朝倉海選手が110秒TKOでUFC初白星 会心の復活劇にマカオ熱狂「自分の強さを証明したかった」
総合格闘家の朝倉海選手が5月30日、中国・マカオで開催された「UFCファイトナイト・マカオ」のバンタム級マッチに出場し、キャメロン・スモザーマン選手(米国)を1ラウンド1分50秒TKOで撃破。UFC参戦3戦目にして待望の初勝利を挙げた。
約2年半ぶりとなる白星をつかんだ朝倉海選手は、試合後のインタビューで感情を抑えきれず涙。「この試合で、自分がどれだけ強いかを証明したかった。それを見せることができて本当に良かった」と英語で語り、会場からは大歓声が巻き起こった。
試合は開始直後から朝倉海選手が主導権を握った。得意のカーフキックで距離感を支配すると、鋭いパンチを次々とヒット。最後は左フックを軸にしたコンビネーションでダウンを奪い、そのままパウンドを連打。レフェリーが試合を止め、わずか110秒で決着がついた。
これまでUFCでは苦しい戦いが続いていた。
2024年12月のデビュー戦では、前フライ級王者アレッシャンドリ・パントージャ選手とのタイトル戦に抜てきされるも一本負け。続くティム・エリオット選手戦でもギロチンチョークに屈し、2連敗を喫していた。

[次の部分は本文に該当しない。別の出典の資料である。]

/-- PPS_IN_EDGE (R378, R381, R386). -/
def ppsEdgeEffect (phase : Nat) (s : State) : State :=
  if s.ison SDL_CTRL.PPS_IN_EN then
    let stamp := s.stamp phase
    let us := 65536 * 1000
    let ok := s.sundial.ppsLast.any (fun l =>
      decide (l + oneSecond ≤ stamp + 10 * us) && decide (stamp ≤ l + oneSecond + 10 * us))
    let s := s.modSdl (fun d => { d with ppsLast := some stamp })
    if ok then
      let s := ((s.put SDL_STATUS.PPS_PRESENT 1).modSdl (fun d => { d with bare := false })).showSource
      if s.get SDL_STATUS.SOURCE_KIND = kindPps then (s.measured (ppsOffset stamp)).showSource else s
    else s
  else s

/-- REF_LOST: 1.5 s without a valid PPS_IN edge (R386). -/
def refLostEffect (s : State) : State :=
  if s.ison SDL_STATUS.PPS_PRESENT then ((s.put SDL_STATUS.PPS_PRESENT 0).ev SDL_EVENT.REF_LOST).showSource else s

/-- REF10_IN_PRESENT and REF10_IN_LOST (R386). -/
def ref10Effect (present : Bool) (s : State) : State :=
  if present then
    if s.ison SDL_CTRL.REF10_IN_EN then ((s.put SDL_STATUS.REF10_PRESENT 1).modSdl (fun d => { d with bare := false })).followRef10 else s
  else if s.ison SDL_STATUS.REF10_PRESENT then (s.put SDL_STATUS.REF10_PRESENT 0).ev SDL_EVENT.REF_LOST else s

/-- The warden stores the frequency estimate (R379, R418). -/
def State.storeEstimate (s : State) : State :=
  match s.sundial.meanFreq with
  | some f => (s.modSdl (fun d => { d with stored := some f })).put SDL_STATUS.ESTIMATE 1
  | none => s

def estimateEffect (s : State) : State := if s.svc.wardenDown then s else s.storeEstimate

def execPtpAnnounce (p : PtpFrom) (c : PtpClock) (s : State) : Host.Outcome State Fault Refusal :=
  .next (finish s (s.onPtp p (fun k => announceEffect k c)))
def execPtpSync (p : PtpFrom) (seq phase origin : Nat) (twoStep : Bool) (s : State) : Host.Outcome State Fault Refusal :=
  .next (finish s (s.onPtp p (fun k => syncEffect k seq phase origin twoStep)))
def execPtpFollowUp (p : PtpFrom) (seq origin : Nat) (s : State) : Host.Outcome State Fault Refusal :=
  .next (finish s (s.onPtp p (fun k => followUpEffect k seq origin)))
def execPtpDelayReq (p : PtpFrom) (seq phase : Nat) (s : State) : Host.Outcome State Fault Refusal :=
  .next (finish s (s.onPtp p (fun k => delayReqEffect k seq phase)))
def execPtpDelayResp (p : PtpFrom) (seq masterRx : Nat) (s : State) : Host.Outcome State Fault Refusal :=
  .next (finish s (s.onPtp p (fun k => delayRespEffect k seq masterRx)))
def execPtpPdelayReq (p : PtpFrom) (seq phase : Nat) (s : State) : Host.Outcome State Fault Refusal :=
  .next (finish s (s.onPtp p (fun k => pdelayReqEffect k seq phase)))
def execPtpPdelayResp (p : PtpFrom) (seq phase peerRx : Nat) (s : State) : Host.Outcome State Fault Refusal :=
  .next (finish s (s.onPtp p (fun k => pdelayRespEffect k seq phase peerRx)))
def execPtpPdelayRespFollowUp (p : PtpFrom) (seq peerTx : Nat) (s : State) : Host.Outcome State Fault Refusal :=
  .next (finish s (s.onPtp p (fun k => pdelayFollowEffect k seq peerTx)))
def execPtpSignaling (p : PtpFrom) (log : Int) (s : State) : Host.Outcome State Fault Refusal :=
  .next (finish s (s.onPtp p (fun k => signalingEffect k log)))
/-- Management messages are discarded (R383). -/
def execPtpManagement (_p : PtpFrom) (s : State) : Host.Outcome State Fault Refusal := .next (finish s s)
def execPtpSyncInterval (p : Nat) (s : State) : Host.Outcome State Fault Refusal := .next (finish s (syncIntervalEffect p s))
def execTimeRequestTick (k : Nat) (s : State) : Host.Outcome State Fault Refusal := .next (finish s (timeTickEffect k s))
def execTimeRequest (x : RxFrame) (seq phase hops st : Nat) (s : State) : Host.Outcome State Fault Refusal :=
  .next (finish s (s.onFrame x (fun k => timeRequestEffect k seq phase hops st)))
def execTimeResponse (x : RxFrame) (seq t2 t3 phase hops st : Nat) (s : State) : Host.Outcome State Fault Refusal :=
  .next (finish s (s.onFrame x (fun k => timeResponseEffect k seq t2 t3 phase hops st)))
def execTimeResponseTimeout (k seq : Nat) (s : State) : Host.Outcome State Fault Refusal :=
  .next (finish s (timeTimeoutEffect k seq s))
def execSourceLost (s : State) : Host.Outcome State Fault Refusal := .next (finish s (sourceLostEffect s))
/-- SDL_CTRL written with SET as 1. -/
def execSundialSet (w : Word) (s : State) : Host.Outcome State Fault Refusal :=
  .next (finish s (s.viaReg .host .SDL_CTRL 0 (SDL_CTRL.SET.set w 1) (sdlCtrl (SDL_CTRL.SET.set w 1))))
def execPpsInEdge (stamp : Nat) (s : State) : Host.Outcome State Fault Refusal := .next (finish s (ppsEdgeEffect stamp s))
def execRefLost (s : State) : Host.Outcome State Fault Refusal := .next (finish s (refLostEffect s))
def execRef10InPresent (s : State) : Host.Outcome State Fault Refusal := .next (finish s (ref10Effect true s))
def execRef10InLost (s : State) : Host.Outcome State Fault Refusal := .next (finish s (ref10Effect false s))
def execEstimateWrite (s : State) : Host.Outcome State Fault Refusal := .next (finish s (estimateEffect s))

end Sys2Proof.Machine
end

再起をかけた今回、朝倉海選手は本来の適正階級とされるバンタム級へ戻し、チーム体制も刷新。竹浦正起コーチ、小倉將裕コーチに加え、元UFCファイターの金原正徳氏をヘッドコーチとして迎え入れるなど、万全の準備を整えていた。
その成果は、試合内容にも色濃く表れた。
鋭さを増した打撃、迷いのない踏み込み、
そしてフィニッシュまで一気に仕留め切る爆発力。
敗戦続きで背負っていた重圧を吹き飛ばすような圧巻のパフォーマンスだった。
試合後、オクタゴンを後にした朝倉海選手のもとには、客席で観戦していた兄・朝倉未来選手が駆け寄り、笑顔でグータッチとハグ。
苦しい時期を支えてきた兄弟の絆に、会場からは再び大きな拍手が送られた。
朝倉海選手はインタビューの最後に「自分の打撃は世界一だと思っている」と力強く宣言。悲願のUFC初勝利を手にした“路上の伝説”が、
ここから再び世界の頂点へ歩み始める。